Flynn was eventually dismissed on Feb. 13, four days after the Washington Post reported he had discussed sanctions with Russian Ambassador Sergey Kislyak, which he misled Pence about.

‘False Assurances

“Why did the President wait until General Flynn’s false assurances to the Vice President and others become public before removing him from his post,” Representative Adam Schiff, the top Democrat on the House Intelligence Committee, which is pursuing its own investigation into Trump-Russia ties, said in a statement.

After the Senate Judiciary subcommittee’s hearing ended, Trump said in one of a series of tweets that Yates had given the media “nothing but old news.” He went on to say, “The Russia-Trump collusion story is a total hoax, when will this taxpayer funded charade end?”

Yates’s testimony came just hours after the disclosure that then-President Barack Obama warned Trump during the presidential transition against hiring Flynn as his national security adviser. Obama raised his concerns during his Oval Office meeting with Trump on Nov. 10, according to an Obama administration official who asked not to be identified discussing internal matters. Obama had fired Flynn from a post as director of the Defense Intelligence Agency.

White House press secretary Sean Spicer acknowledged and quickly discounted the warning from Obama, telling reporters Monday that “President Obama made it known that he wasn’t exactly a fan of General Flynn’s, which shouldn’t come as a surprise” given Flynn’s role as an outspoken Trump supporter and Obama critic.

Trump has stood by Flynn -- an early supporter during the presidential campaign -- even after his dismissal, saying in a March 31 Twitter posting that the lieutenant general is the subject of a “witch hunt” and should be given “immunity” from prosecution to tell congressional committees his story.

Trump had started the week seeking to preempt any potentially damaging testimony through tweets blaming the Obama administration for giving Flynn a security clearance and urging that Yates be questioned about whether she was responsible for leaks about him.

“Ask Sally Yates, under oath, if she knows how classified information got into the newspapers soon after she explained it to W.H. Counsel,” Trump tweeted.

Republican Senator Chuck Grassley of Iowa, chairman of the Senate Judiciary Committee, did just that, asking both Yates and Clapper whether they leaked information about Flynn’s contacts with the Russian ambassador or authorized anyone else to do so.
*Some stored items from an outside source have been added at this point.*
theorem launcherAgeTimeout : ∀ slot node, Statement (.launcherAgeTimeout slot node) := fun _ _ => wordless rfl

theorem poolStall : ∀ slot, Statement (.poolStall slot) := fun _ => wordless rfl

theorem graphRunEnd : ∀ slot, Statement (.graphRunEnd slot) := fun _ => wordless rfl

theorem timerFire : ∀ die, Statement (.timerFire die) := fun _ => wordless rfl

theorem mappingInterval : ∀ die, Statement (.mappingInterval die) := fun _ => wordless rfl

theorem queueMap : ∀ die, Statement (.queueMap die) := fun _ => wordless rfl

theorem queueMappingAck : ∀ ctx record, Statement (.queueMappingAck ctx record) := fun _ _ => wordless rfl

theorem prologueInstructionLimit : ∀ die hart, Statement (.prologueInstructionLimit die hart) := fun _ _ => wordless rfl

theorem prologueCycleLimit : ∀ die hart, Statement (.prologueCycleLimit die hart) := fun _ _ => wordless rfl

theorem prologueReturn : ∀ die hart, Statement (.prologueReturn die hart) := fun _ _ => wordless rfl

theorem nopCommand : ∀ queue command, Statement (.nopCommand queue command) := fun _ _ => wordless rfl

theorem launchCommand : ∀ queue command, Statement (.launchCommand queue command) := fun _ _ => wordless rfl

theorem uploadCommand : ∀ queue command, Statement (.uploadCommand queue command) := fun _ _ => wordless rfl

theorem triggerCommand : ∀ queue command, Statement (.triggerCommand queue command) := fun _ _ => wordless rfl

theorem signalCommand : ∀ queue command, Statement (.signalCommand queue command) := fun _ _ => wordless rfl

theorem waitCommand : ∀ queue command, Statement (.waitCommand queue command) := fun _ _ => wordless rfl

theorem timerArm : ∀ queue command, Statement (.timerArm queue command) := fun _ _ => wordless rfl

theorem timerOff : ∀ queue command, Statement (.timerOff queue command) := fun _ _ => wordless rfl

theorem collectiveCommand : ∀ queue command, Statement (.collectiveCommand queue command) := fun _ _ => wordless rfl

theorem msgSend : ∀ queue command, Statement (.msgSend queue command) := fun _ _ => wordless rfl

theorem msgRecv : ∀ queue command, Statement (.msgRecv queue command) := fun _ _ => wordless rfl

theorem doorbell : ∀ value, Statement (.doorbell value) := fun _ => wordless rfl

theorem triggerWrite : ∀ slot value, Statement (.triggerWrite slot value) := fun _ _ => wordless rfl

theorem deviceEnable : Statement (.deviceEnable) := wordless rfl

theorem warmReset : Statement (.warmReset) := wordless rfl

theorem pwrSetWrite : ∀ value, Statement (.pwrSetWrite value) := fun _ => wordless rfl

theorem registerWrite : ∀ offset value, Statement (.registerWrite offset value) := fun _ _ => wordless rfl

theorem functionLevelReset : Statement (.functionLevelReset) := wordless rfl

theorem coldReset : Statement (.coldReset) := wordless rfl

theorem hostMemoryWrite : ∀ offset bytes, Statement (.hostMemoryWrite offset bytes) := fun _ _ => wordless rfl

theorem hostMemoryRead : ∀ offset count, Statement (.hostMemoryRead offset count) := fun _ _ => wordless rfl

theorem netinDataFrame : ∀ port frame, Statement (.netinDataFrame port frame) := fun _ _ => wordless rfl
Both answered no and said they didn’t know how the information ended up in news reports.

Some senators sought to focus the discussion on the “unmasking” of U.S. persons such as Flynn in intelligence reports after they are overheard or mentioned in surveillance of foreign intelligence targets. Clapper defended the unmasking of Americans, who normally aren’t mentioned by name in the reports, as important in some cases to understand what the foreign targets were trying to do.

‘Huge Deal

"I did feel an obligation as DNI that I should attempt to understand the context in who this person was," said Clapper, who left office at the end of the Obama administration on Jan. 20. He said there was a big difference between unmasking a name and leaking it to the public, which he agreed was a crime. He sought to steer the focus of the hearing toward what he described as Russia’s continuing efforts to undermine democracies by interfering in elections in the U.S. and Europe.

“That to me is a huge deal,” Clapper said. “They are going to continue to do it and why not? It proved successful."
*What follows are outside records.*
-- ==== Sys2Proof/Tests/Witness3.lean ====
section
/-!
SUPPORT. Witnesses for the statements about lane words, bursts and the events of the machine: for each, a concrete state and operands
that meet its hypotheses together.
-/

namespace Sys2Proof.Tests

open Sys2Proof Sys2Proof.Machine

/-! ### Lane words -/

/-- The fields of a lane word with destination 4 and three sources. -/
def lw (mod : BitVec 8) (imm : BitVec 32) (a : BitVec 9) (b : BitVec 9 := 0) (c : BitVec 9 := 0) : LaneFields :=
  { mod := mod, d := 4, nw := 0, a := a, b := b, c := c, pred := 0, neg := 0, ctl := 0, imm := imm }

theorem witness_LaneEffects : lanes.Issues (meOf lanes) burst ∧ burst.pos = 0 ∧ burst.entry.len = 0 ∧ burst.entry.rep = 0
    ∧ (lanes { burst with entry := { burst.entry with len := 255, rep := 255 } }).Issues
        (meOf (lanes { burst with entry := { burst.entry with len := 255, rep := 255 } })) { burst with entry := { burst.entry with len := 255, rep := 255 } } :=
  ⟨⟨rfl, rfl, rfl⟩, rfl, rfl, rfl, ⟨rfl, rfl, rfl⟩⟩

/-- That burst's world with a budget of 248 lane registers. -/
def small : State := lanes.modCaravan 0 (fun c => { c with lbud := 248 })

theorem witness_LaneStops : lanes.Issues (meOf lanes) burst ∧ (Instr.vadd (lw 0x30 0 6 7)).check.isSome = true
    ∧ (let f : LaneFields := { lw 0x90 0 6 7 with d := 248 }
      (Instr.vadd f).check = none ∧ ¬ (∀ r ∈ highestRegs (.vadd f) f, r < (meOf small).car.lbud))
    ∧ (let f := lw 0x49 0 6 7
      atCommit (.vatom f) = true ∧ (Instr.vatom f).check = none ∧ ¬ ((1 : Nat) ≤ 0))
    ∧ (let f := lw 0x90 0 0x107 7
      (Instr.vadd f).check = none ∧ latchesOf (.vadd f) f = [7] ∧ (Tab.get? burst.latches 7).isNone = true)
    ∧ (let f := lw 0x90 0 0x108 7
      (Instr.vadd f).check = none ∧ queuesOf (.vadd f) f = [0] ∧ (queueHead (meOf lanes).car burst 0).isNone = true)
    ∧ small.Issues (meOf small) burst := by
  refine ⟨⟨rfl, rfl, rfl⟩, ?_, ?_, ?_, ?_, ?_, ⟨rfl, rfl, rfl⟩⟩ <;> decide

/-- Words of each statement that run in that world, with their fields. -/
def laneWords : List (Instr × LaneFields) :=
  [(.vadd (lw 0x91 1 6 7), lw 0x91 1 6 7), (.vmad (lw 0xa0 0 6 8 10), lw 0xa0 0 6 8 10), (.vbfx (lw 0x90 0x3ff 6), lw 0x90 0x3ff 6), (.vcmp { lw 0xa0 9 6 8 with d := 7 }, { lw 0xa0 9 6 8 with d := 7 }),
   (.vfma (lw 0x2f 0 6 7 8), lw 0x2f 0 6 7 8), (.vfcmp { lw 0 7 6 7 with d := 1 }, { lw 0 7 6 7 with d := 1 }), (.vtanh (lw 1 0 6), lw 1 0 6), (.vfclass (lw 0x20 0 6), lw 0x20 0 6),
   (.vcvt (lw 0xa0 0 6), lw 0xa0 0 6), (.vpack (lw 0x11 8 6 7 8), lw 0x11 8 6 7 8), (.vmxq (lw 0x59 0 6), lw 0x59 0 6), (.vspq (lw 0x60 0 6 7), lw 0x60 0 6 7),
   (.vperm (lw 0 7 6 7), lw 0 7 6 7), (.vshfl (lw 0 0x3ff 6), lw 0 0x3ff 6), (.vred (lw 0xae 0xffffffff 6), lw 0xae 0xffffffff 6), (.vscan (lw 0x25 1 6), lw 0x25 1 6),
   (.vballot (lw 1 1 7), lw 1 1 7), (.vcompact (lw 1 1 6 7), lw 1 1 6 7), (.pmovI { lw 2 0xffffffff 0 with d := 7 }, { lw 2 0xffffffff 0 with d := 7 }),
   (.pand { lw 0 0 1 7 with d := 7 }, { lw 0 0 1 7 with d := 7 }), (.vrandf (lw 0 0 0), lw 0 0 0)]

theorem witness_LaneWords : laneWords.all (fun x => laneRunsB lanes burst x.1 x.2) = true := by decide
Yates also was challenged by Republican Senator John Cornyn of Texas on her refusal to defend Trump’s initial travel ban in court, a decision that led to her firing.
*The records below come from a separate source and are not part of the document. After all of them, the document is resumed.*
theorem witness_GraphEvents : (let x := slotted (some (runOf (node [(0, slotOf .pending)]))) none none
      let s := graphed x { tables world with blocks := [], caravans := [] }
      s.dueNodes 0 = [(15, 0)] ∧ (s.die 0).acted 2 = false ∧ ((node [(0, slotOf .pending)]).slot 0).owed = []
      ∧ (node [(0, slotOf .pending)]).waiters = [] ∧ (s.modDie 0 (fun e => { e with acts := [(2, e.cyc + 1)] }) |>.die 0).acted 2 = true ∧ (node [(0, slotOf .pending)]).ready = [0]
      ∧ s.findCores (graphNode (graph false) 0).die 0 (graphNode (graph false) 0).pk = some [0] ∧ s.graphs.all (fun h => h.2.stage) = true
      ∧ found (s.frontWrite 0 ((graphNode (graph false) 0).lbase + BitVec.ofNat 64 (8 * (graphNode (graph false) 0).group * 0)) (leBytes 8 0)) = true)
    ∧ (let s := graphed (slotted none none none)
      s.dueNodes 0 = [] ∧ s.graphs.all (fun g => g.2.run.isNone) = true)
    ∧ (let w : Emit := { path := 0, target := 0, payload := 0 }
      let n := { node [(0, slotOf .counting)] with waiters := [w] }
      let s := graphed (slotted (some (runOf n)) none none) (inBlock (fun b => { b with record := some { (default : RecordBlock) with graph := 15 } }))
      s.poolStalled 15 (runOf n) = true ∧ (s.caravan? (w.path / 2)).map (fun c => (Tab.get? c.paths (w.path % 2)).isSome) = some true)
    ∧ (graphed (slotted (some (runOf (node []))) none none)).poolStalled 15 (runOf (node [])) = false
    ∧ (∀ f ∈ [false, true], (let x := slotted (some (runOf (node []) f)) none (some plain)
      let s := graphed x
      s.runOver 15 x (runOf (node []) f) = true ∧ (s.tellWaits (runOf (node []) f).completions).isNone = true
      ∧ (runOf (node []) f).faulted = (if f then some 3 else none)))
    ∧ (let x := slotted (some (runOf (node [(0, slotOf .pending)]))) none none
      (graphed x).runOver 15 x (runOf (node [(0, slotOf .pending)])) = false)
    ∧ (let r := { runOf (node []) with seedFail := some 300 }
      let x := slotted (some r) none none
      (graphed x).runOver 15 x r = true ∧ (node []).inState .counting = [] ∧ ((graphed x).tellWaits r.completions).isNone = true) := by
  decide +kernel

/-! ### Netin -/

/-- A message command of that queue, in a state whose ports are all in message mode or all failed. -/
def sending (c : Command) (failed : Bool) : State :=
  let s := issuing c
  { s with netin := { s.netin with failedPorts := if failed then BitVec.allOnes 16 else 0 } }

/-- A frame of a kind for package 0 from package 5, of a message number and an offset, whose payload is 8 bytes. -/
def frame (kind seq offset : Nat) (n : Nat := 8) : Frame := { header := frameHeader kind 5 0 7 seq offset n, payload := List.replicate n 1 }

/-- An arrival of such a message, whole. -/
def arrived (k : Nat) : Arrival := { kind := 0, src := 5, tag := 7, seq := k, total := 8, parts := [(0, List.replicate 8 1)], delivered := false }

/-- A message on its way, of 8 bytes. -/
def message (acked : List Nat) (held : Bool) : Message :=
  { kind := 0, unit := 1, dst := 5, tag := 7, seq := 3, total := 8, data := List.replicate 8 1, port := 15, acked := acked, held := held, command := 4 }

/-- That world with its Netin as given. -/
def linkedUp (f : Netin → Netin) : State :=
  { tables world with netin := f State.reset.netin, commands := [(4, { queue := 0, ctx := 0, die := 0, command := nopCommand })] }

/-- That state at a local cycle of die 3, the die of port 15. -/
def clocked (n : Nat) : State := (linkedUp id).modDie 3 (fun d => { d with cyc := n })

theorem witness_MessageCommands : (let c := command 9 0x20000 8 0x700000005
      (∀ f ∈ [false, true], (let t := (sending c f).opened 0 c
        t.commandCheck (some 9) c = none
        ∧ (match t.frontRead 0 c.w1 c.w2.toNat with
          | .ok bs u => bs.length == 8 && decide (u.netin = t.netin)
          | _ => false) = true
        ∧ t.netin.portFor (c.w3.toNat / 2 ^ 32) = (if f then none else some 7))))
    ∧ (let c := command 10 0x20000 8 0x700000005
      let s := sending c false
      (s.opened 0 c).commandCheck (some 10) c = none ∧ s.netin.fullTold = [] ∧ s.netin.arrivals = [] ∧ s.netin.receives = []
      ∧ (arrived 0).whole 1 = some (List.replicate 8 1)
      ∧ found ((s.opened 0 c).frontWrite 0 c.w1 (List.replicate 8 1)) = true ∧ ((s.opened 0 c).signalWait 0 0).isNone = true) := by
  decide +kernel

theorem witness_MessageFrames : (let s := linkedUp id
      s.frameFor 0 (frame 0 3 0) = true ∧ s.frameFor 0 (frame 1 3 0) = false ∧ s.netin.accepted (frame 0 3 0) = false ∧ s.netin.backlog < 256
      ∧ s.netin.receives = [] ∧ s.netin.fullTold = [])
    ∧ (linkedUp (fun n => { n with arrivals := [arrived 3] })).netin.accepted (frame 0 3 0) = true
    ∧ (linkedUp (fun n => { n with arrivals := (List.range 256).map arrived })).netin.backlog = 256
    ∧ (let s := linkedUp (fun n => { n with sends := [(2, message [] true)] })
      s.frameFor 1 (frame 1 3 0) = true ∧ (message [] true).offsets s.netin = [0] ∧ s.frameFor 5 (frame 5 0 0) = true ∧ s.frameFor 4 (frame 4 3 0) = true
      ∧ (Tab.get? s.commands 4).isSome = true ∧ (s.signalWait 0 0).isNone = true)
    ∧ (0 : Nat) ∈ (message [0] false).acked ∧ (0 : Nat) ∉ (message [] false).acked
    ∧ Tab.getD (message [] false).last 0 (message [] false).since + Config.remoteTimeout / 16 ≤ ((clocked 1048576).die ((message [] false).port / 4)).cyc
    ∧ ¬ (message [] false).since + Config.remoteTimeout / 16 ≤ ((clocked 1048575).die ((message [] false).port / 4)).cyc := by decide +kernel

/-- A collective of package 0 in progress, as its rank 1. -/
def collective : Collective :=
  { command := 4, ctx := 0, buffer := 0x20000, count := 2, fmt := 0, op := 0, ranks := [5, 0], own := 1, number := 7, wire := [0, 0] }

theorem witness_CollectiveEvents : (let c : Command := { command 8 0x20000 0x100000002 0 with w4 := 0x20100 }
      ((issuing c).opened 0 c).commandCheck (some 8) c = none ∧ c.w2.toNat / 2 ^ 32 % 2 ^ 4 ∉ [0, 2, 3, 4])
    ∧ (let c : Command := { command 8 0x20000 2 0 with w4 := 0x20100 }
      let s := { issuing c with mem := [(0x3000, 1), (0x3001, 0x40), (0x4000, 0x1f), (0x20100, 2), (0x20104, 1), (0x20110, 5), (0x200000, 1), (0x200001, 0x40), (0x200010, 0x10)] }
      let t := s.opened 0 c
      t.commandCheck (some 8) c = none
      ∧ (match t.frontNat 0 c.w4 16 with
        | .ok h u => decide (h % 2 ^ 20 = 2) && decide (h / 2 ^ 32 % 2 ^ 20 = 1) && decide (u.netin = t.netin)
        | _ => false) = true
      ∧ found (t.frontRead 0 (c.w4 + 16) 8) = true ∧ found (t.frontRead 0 c.w1 8) = true ∧ s.netin.collectives = [] ∧ s.netin.portFor 0 = some 0)
    ∧ (let s := linkedUp (fun n => { n with collectives := [collective] })
      s.frameFor 3 (frame 3 0 0 2) = true ∧ s.frameFor 2 (frame 2 0 0 2) = true ∧ s.netin.arrivals = [] ∧ collective.ranks.getD 0 0 = 5 ∧ collective.count = 2
      ∧ collective.written = false ∧ collective.ranks.length ≤ 2
      ∧ found (s.frontWrite 0 0x20000 (List.replicate 8 1)) = true ∧ (s.signalWait 0 0).isNone = true) := by decide +kernel

/-- A request outstanding, answered or not. -/
def outstanding (write : Bool) (answer : Option Nat) : State :=
  linkedUp (fun n => { n with outstanding := [(6, { path := 0, port := 15, package := 5, addr := 0, write := write, failed := false, answer := answer })] })

theorem witness_NetinFailures : (2 ^ 39 - 8 + 8 ≤ 2 ^ 39) ∧ 2 ^ 48 < 2 ^ 48 - 7 + 8 ∧ (world.poisoned (2 ^ 39 - 8) 8 = false)
    ∧ (∀ i < 8, world.unsettled (2 ^ 39 - 8 + i) = false) ∧ world.releases = [] ∧ world.cellsIn (2 ^ 39 - 8) 8 = []
    ∧ world.unacknowledged 0 = [] ∧ (outstanding true none).unacknowledged 0 = [6]
    ∧ ((clocked 16777216).die 3).cyc = (message [] false).since + Config.remoteTimeout
    ∧ (∀ n ∈ [16777215, 16777216], (let s := { clocked n with netin := (outstanding false none).netin }
      (Tab.get? s.netin.outstanding 6).map (fun o => decide (o.since + Config.remoteTimeout ≤ (s.die (o.port / 4)).cyc)) = some (n == 16777216)))
    ∧ Tab.get? (clocked 0).netin.outstanding 2 = none ∧ (linkedUp (fun n => { n with sends := [(2, message [] false)] })).netin.outstanding = []
    ∧ (Tab.get? (outstanding true none).netin.outstanding 6).map (fun o => o.failed || o.answer.isSome) = some false
    ∧ (Tab.get? (outstanding false (some 1)).netin.outstanding 6).map (fun o => o.answer) = some (some 1)
    ∧ (outstanding false none).netin.sends = [] ∧ (outstanding false none).netin.outstanding.map Prod.fst = [6] := by decide +kernel

/-! ### The host, power, errors and repair -/

theorem witness_HostEvents : (queues nopCommand).queueLive 0 = true ∧ (queues nopCommand).queueLive 5 = false
    ∧ (24 ≤ (24 : BitVec 64).toNat % 64 ∧ (48 : BitVec 64).toNat % 64 ≤ 48 ∧ ¬ 24 ≤ (23 : BitVec 64).toNat % 64 ∧ 48 < (49 : BitVec 64).toNat % 64)
    ∧ State.reset.bar.enabled = false ∧ (queues nopCommand).bar.enabled = true
    ∧ ((1 : BitVec 64).getLsbD 1 = false ∧ (1 : BitVec 64).getLsbD 0 = true ∧ (2 : BitVec 64).getLsbD 1 = true)
    ∧ ((0x3fff : BitVec 256).getLsbD 0 = true ∧ (0x3fff : BitVec 256) >>> 14 = 0 ∧ (0x4001 : BitVec 256).getLsbD 14 = true ∧ (0x3ffe : BitVec 256).getLsbD 0 = false)
    ∧ (2 ^ 39 - 8 + 8 ≤ 2 ^ 39) ∧ (∀ i < 8, State.reset.unsettled (2 ^ 39 - 8 + i) = false) ∧ State.reset.poisoned (2 ^ 39 - 8) 8 = false
    ∧ State.reset.cellsIn (2 ^ 39 - 8) 8 = [] ∧ (∀ i < 8, world.isStack (2 ^ 39 - 8 + i) = false) ∧ State.reset.bar.refused = false
    ∧ State.reset.flash.pendingImage = none ∧ State.reset.restripes = [] ∧ State.reset.flash.image = (0, 0) := by decide +kernel

/-- A stack that restripes, at a region. -/
def restriping (rsb : Nat) : State := { State.reset with restripes := [(7, { bank := 1023, rsb := rsb })] }

theorem witness_ErrorEvents : ((15 : Nat) < 16 ∧ ¬ (950 : Nat) < 950 ∧ (949 : Nat) < 950 ∧ (1050 : Nat) ≤ 1050)
    ∧ (State.reset.die 0).temperature < 950 ∧ 950 ≤ ((State.reset.modDie 0 (fun d => { d with temperature := 950 })).die 0).temperature
    ∧ ((0 : Nat) ∉ State.reset.scrubbed ∧ (1 : Nat) ∈ ({ State.reset with scrubbed := [1] } : State).scrubbed)
    ∧ (1023 ∉ State.reset.droppedBanks 7 ∧ (State.reset.droppedBanks 7).length < 60 ∧ (7, 1023) ∉ State.reset.badBanks ∧ State.reset.contexts = [])
    ∧ Tab.get? State.reset.restripes 7 = none ∧ (7, 1023) ∈ ({ State.reset with badBanks := [(7, 1023)] } : State).badBanks
    ∧ (1023 ∈ ({ State.reset with flash := { State.reset.flash with dropped := [(7, [1023])] } } : State).droppedBanks 7)
    ∧ (Tab.get? (restriping (2 ^ 18 - 2)).restripes 7).map (fun r => decide (r.rsb + 1 < 2 ^ 18)) = some true
    ∧ (Tab.get? (restriping (2 ^ 18 - 1)).restripes 7).map (fun r => decide (2 ^ 18 ≤ r.rsb + 1)) = some true ∧ (restriping 0).badBanks = [] := by
  decide +kernel

/-! ### The mailbox, the debug unit -/

/-- A context descriptor at 0x50000 of context 9, with fault-log pages at 0x51000 whose size code is 4. -/
def described : State := { State.reset with mem := [(0x50006, 9), (0x50015, 0x10), (0x50016, 5), (0x51010, 4)] }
She defended the decision to overrule the department’s own experts on whether an executive order is constitutional, pointing to her 2015 testimony during her confirmation hearing to be deputy attorney general that she would be willing to tell a president "no."

"All arguments have to be based on truth," she said, adding that she concluded that Trump’s order, which would have banned entry to the U.S. from seven predominantly Muslim countries, “was not lawful."
Cornyn said her decision to countermand the president’s order on policy grounds was “enormously disappointing.”

"I believed that it was unlawful,” she replied.